There are 3 comments at the moment, we would love to hear your opinion too.

  1. I agree with Aaron, but then I was often accused of being one of the RDR “naysayers”. I had my level 4 well before the deadline, have been adviser charging for 4 years or so and turnover is starting to go up now I only focus on profitable clients and not customers. BUT the point was having become an IFA for a bank in 1992 and subsequently spent 6 years as a tied bank adviser, I felt I knew enough of how the banks would perceive RDR, to for see the outcome we now have of a massive drop in availability of basic advice to the mass market. No one has stepped on to the gap as the FSA were too busy playing musical chairs and didn’t want to hear anyone singing a different song.
    To Hector “Who is still singing?

  2. I’m still struggling on with a few barely profitable clients, both existing and new, though most of our turnover comes from longstanding clients with portfolios of reasonable size.
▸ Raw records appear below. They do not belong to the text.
/-- Does the job use cluster k: in the plat in force, or in one drawn and not adopted yet? -/
def Job.uses (j : Job) (k : Nat) : Bool :=
  [j.plat, j.newest].any fun p => match p with
    | some p => p.clusters.contains k
    | none => false

/-- Declare a cluster suspect: the planner avoids it at once (R361). -/
def Mach.suspect (m : Mach) (k : Nat) : Mach :=
  if m.pln.avoidClusters.contains k then m
  else
    let force (_ : Nat) (j : Option Job) : Option Job := j.map fun j =>
      if j.uses k && j.forced == 0 then { j with forced := 3 } else j
    let jobs := Tab.mapVals none force m.cmt.jobs
    let m := { m with
      pln := { m.pln with avoidClusters := m.pln.avoidClusters ++ [k] },
      flt := { m.flt with lastKind := 1, lastUnit := BitVec.ofNat 14 k },
      cmt := { m.cmt with jobs := jobs } }
    ((m.modClu k fun c => { c with suspect := true }).event tyPln 0 2).event tyClu k 2

/-- Export a CPER record, merging records of one unit and one event within one second (R462). -/
def Mach.export (m : Mach) (f : FaultInfo) : Mach :=
  let w := ((m.unitHistory f.kind f.unit).filter m.inWindow).length
  match m.flt.cper.find? (fun r => r.kind == f.kind && r.unit == f.unit && r.event == f.event &&
      decide (m.now ≤ r.time + 1000000000)) with
  | some r =>
    let bump (x : Cper) : Cper := if x.seq = r.seq then { x with count := x.count + 1, history := w } else x
    let relog (x : LogRec) : LogRec := match x with
      | .cper y => .cper (bump y)
      | e => e
    let m := { m with flt := { m.flt with cper := m.flt.cper.map bump }, mgt := { m.mgt with log := m.mgt.log.map relog } }
    m.event tyFlt 0 7
  | none =>
    let r : Cper := {
      seq := m.flt.cperSeq.toNat + 1, severity := f.severity, kind := f.kind, event := f.event,
      unit := f.unit, rung := f.rung, attempt := f.attempt, domain := f.domain, flags := f.flags, count := 1,
      time := m.now, step := f.step, job := f.job, station := f.station, address := f.address, detail := f.detail,
      history := w }
    { m with flt := { m.flt with cper := m.flt.cper ++ [r], cperSeq := m.flt.cperSeq + 1 },
             mgt := { m.mgt with log := m.mgt.log ++ [LogRec.cper r], unflushed := m.mgt.unflushed + 1 } }

/-- Record a fault: history where R458 calls for it, CPER record, fence-pending units, suspect clusters (R458, R460,
R462). -/
def Mach.fault (m : Mach) (f : FaultInfo) : Mach :=
  let m := if f.event ≤ 9 then
      m.histAdd { kind := f.kind, event := f.event, unit := f.unit, ptime := m.mgt.ptime.toNat, step := f.step,
                  granule := f.address / 64 }
    else m
  let kind := if f.kind = 2 then 1 else f.kind
  let unit := if f.kind = 2 then f.unit / 16 else f.unit
  let new := m.fencePending kind unit && !m.flt.pending.contains (kind, unit)
  let m := if new then
      { m with flt := { m.flt with pending := m.flt.pending ++ [(kind, unit)], lastKind := BitVec.ofNat 4 kind,
                                   lastUnit := BitVec.ofNat 14 unit } }.event tyFlt 0 4
    else m
  let m := if new && kind == 1 then m.suspect unit else m
  let pend := m.flt.pending.contains (kind, unit)
  m.export { f with flags := f.flags ||| (if pend then 4 else 0) ||| (if pend && kind == 1 then 2 else 0),
                    severity := if new && f.severity = 2 then 0 else f.severity }

/-- A management event in the log (R482). -/
def Mach.mgtEvent (m : Mach) (code detail : Nat) : Mach :=
  { m with mgt := { m.mgt with log := m.mgt.log ++ [.event code detail m.now], unflushed := m.mgt.unflushed + 1 } }

/-! ## Memory accesses (R364, R374, R378 to R380) -/

/-- What a granule holds decides what a second failed read does (R379). -/
inductive DataKind where
  | working | committed
  deriving DecidableEq, Repr

/-- Bytes of memory as they stand. -/
def Mach.peek (m : Mach) (a n : Nat) : List Byte := Tab.getRange 0 m.mem a n

/-- Put bytes into memory. -/
def Mach.poke (m : Mach) (a : Nat) (bs : List Byte) : Mach := { m with mem := Tab.putRange 0 m.mem a bs }

/-- The CRC-32C code of granule g: over its bytes and its address (R378). PRESUMED: the address follows the bytes, as eight bytes
little-endian. -/
def granuleCode (g : Nat) (bs : List Byte) : BitVec 32 := BitVec.ofNat 32 (crc32c (bs ++ leBytes 8 (64 * g)))

/-- Does the code show that what a read of granule g delivers is not what was written there? -/
def GranErr.detected (e : GranErr) (g : Nat) : Bool := e.failed || e.code != granuleCode g e.bytes

/-- The faulty granules that a range touches: granule and what its reads deliver. -/
def Mach.faulty (m : Mach) (a n : Nat) : List (Nat × GranErr) :=
  if n = 0 then []
  else m.granErr.filterMap fun e =>
    if decide (a / 64 ≤ e.1) && decide (e.1 ≤ (a + n - 1) / 64) then e.2.map (e.1, ·) else none

/-- Write over a byte list that stands at an offset, as far as the two meet. -/
def overlay (a : Nat) (bs : List Byte) (at' : Nat) (new : List Byte) : List Byte :=
  (List.range bs.length).map fun i => if at' ≤ a + i ∧ a + i < at' + new.length then new.getD (a + i - at') 0 else bs.getD i 0

/-- The bytes that a read delivers: what memory holds, but where a granule delivers other bytes with a code that fits them. -/
def Mach.delivers (m : Mach) (a n : Nat) : List Byte :=
  ((m.faulty a n).filter fun e => !e.2.detected e.1).foldl (fun bs e => overlay a bs (64 * e.1) e.2.bytes) (m.peek a n)

/-- The page that shows the accesses of a granule, of a near-tier die or a channel: its type and instance. -/
def Mach.memPage (m : Mach) (g : Nat) : Option (Nat × Nat) :=
  match tierOf (64 * g) with
  | .slow die o => some (tyMem, (m.channelAt die o).1)
  | .near die _ => some (tyNtm, die)
  | _ => none

/-- Raise event e once at each page that shows one of these granules. -/
def Mach.pageEvents (m : Mach) (gs : List Nat) (e : Nat) : Mach :=
  ((gs.filterMap m.memPage).eraseDups).foldl (fun m p => m.event p.1 p.2 e) m

/-- Record a detection-code error of granule g: the error address of its die or channel, and the fault of the bank, channel,
cluster or core it lies in (R379, R381, R382, R449, R458). -/
def Mach.codeError (m : Mach) (kind : DataKind) (g : Nat) (again : Bool) : Mach :=
  let info (k u : Nat) : FaultInfo :=
    { kind := k, unit := u, event := if again then (if kind = .working then 5 else 6) else 4,
      severity := if again then 0 else 2, rung := if again then 3 else 2, flags := if again then 0 else 1,
      address := 64 * g, station := m.self * 8192 + unitOf (64 * g) }
  match tierOf (64 * g) with
  | .slow die o =>
    let c := m.channelAt die o
    (m.modChan c.1 fun p => { p with errAddr := BitVec.ofNat 64 (c.2 / 64) }).fault (info 5 c.1)
  | .near die o =>
    let b := (m.bankAt die o).1
    (m.modNtm die fun p => { p with errAddr := BitVec.ofNat 64 (b * 2 ^ 58 + o / 64) }).fault (info 4 (64 * die + b))
  | .sram k _ => m.fault (info 1 k)
  | .store q _ => m.fault (info 2 q)
  | .none => m

/-- Check the detection codes of a range as a read does: an error is read once more; one that does not last has then cleared, and
any other makes the read fail (R379). A read counts CODE_ERROR once at each page that shows an error of it. -/
def Mach.codeCheck (m : Mach) (kind : DataKind) (a n : Nat) : Mach × Bool :=
  let es := m.faulty a n
  let bad := es.filter fun e => e.2.detected e.1
  let again := bad.filter fun e => e.2.lasting
  let m := bad.foldl (fun m e => m.codeError kind e.1 e.2.lasting) m
  let m := (m.pageEvents (bad.map (·.1)) 0).pageEvents (again.map (·.1)) 1
  let m := es.foldl (fun m e => if e.2.lasting then m else { m with granErr := Tab.put none m.granErr e.1 none }) m
  (m, !again.isEmpty)

/-- Read n bytes at an offset of this module for the work of a domain: the bytes, and whether a granule failed twice. -/
def Mach.readMem (m : Mach) (dom : Option Nat) (kind : DataKind) (a n : Nat) : List Byte × Bool × Mach :=
  let r := m.codeCheck kind a n
  (m.delivers a n, r.2, (r.1.countMem a n .read).thdBytes dom a n)

/-- Before a write to faulty granule g: a whole write replaces what it delivers; a write of part of it reads it first, and where that
read fails twice leaves it marked failed (R380). Answers whether that read failed. -/
def Mach.partialWrite (m : Mach) (kind : DataKind) (g : Nat) (e : GranErr) (whole : Bool) : Mach × Bool :=
  let clear (m : Mach) : Mach := { m with granErr := Tab.put none m.granErr g none }
  if whole then (clear m, false)
  else
    let r := m.codeCheck kind (64 * g) 64
    if r.2 then
      let m := { r.1 with granErr := Tab.put none r.1.granErr g (some { e with failed := true }) }
      (m.pageEvents [g] 2, true)
    else (clear (if e.detected g then r.1 else r.1.poke (64 * g) e.bytes), false)

/-- Ready the faulty granules that a write of n bytes touches; answers whether one it touches in part failed its read (R380). -/
def Mach.readyWrite (m : Mach) (kind : DataKind) (a n : Nat) : Bool × Mach :=
  (m.faulty a n).foldl (fun (acc : Bool × Mach) e =>
    let w := acc.2.partialWrite kind e.1 e.2 (decide (a ≤ 64 * e.1) && decide (64 * e.1 + 64 ≤ a + n))
    (acc.1 || w.2, w.1)) (false, m)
    Existing clients who have to be cast aside or new ones unable to pay the necessary tariff will probably either do nothing or try to do it themselves or maybe find someone so desperate for new clients that they’ll do it on the cheap and, as a result, possibly not very well.

    Is this what was envisaged by the FSA when it cobbled together its grand RDR experiment?

  3. We had someone come into our office the other day, looking for advice, for which he did not want to pay.
    He took up about half an hour of our time. He was really looking for the best bank with the best rates and the best cash isa’s.
    He wanted us to advise him as the nearest bank is far away and he did not want to travel but wanted to do it online himself. Needless to say he was not very happy when we said we were not prepared to advise on any of these matters.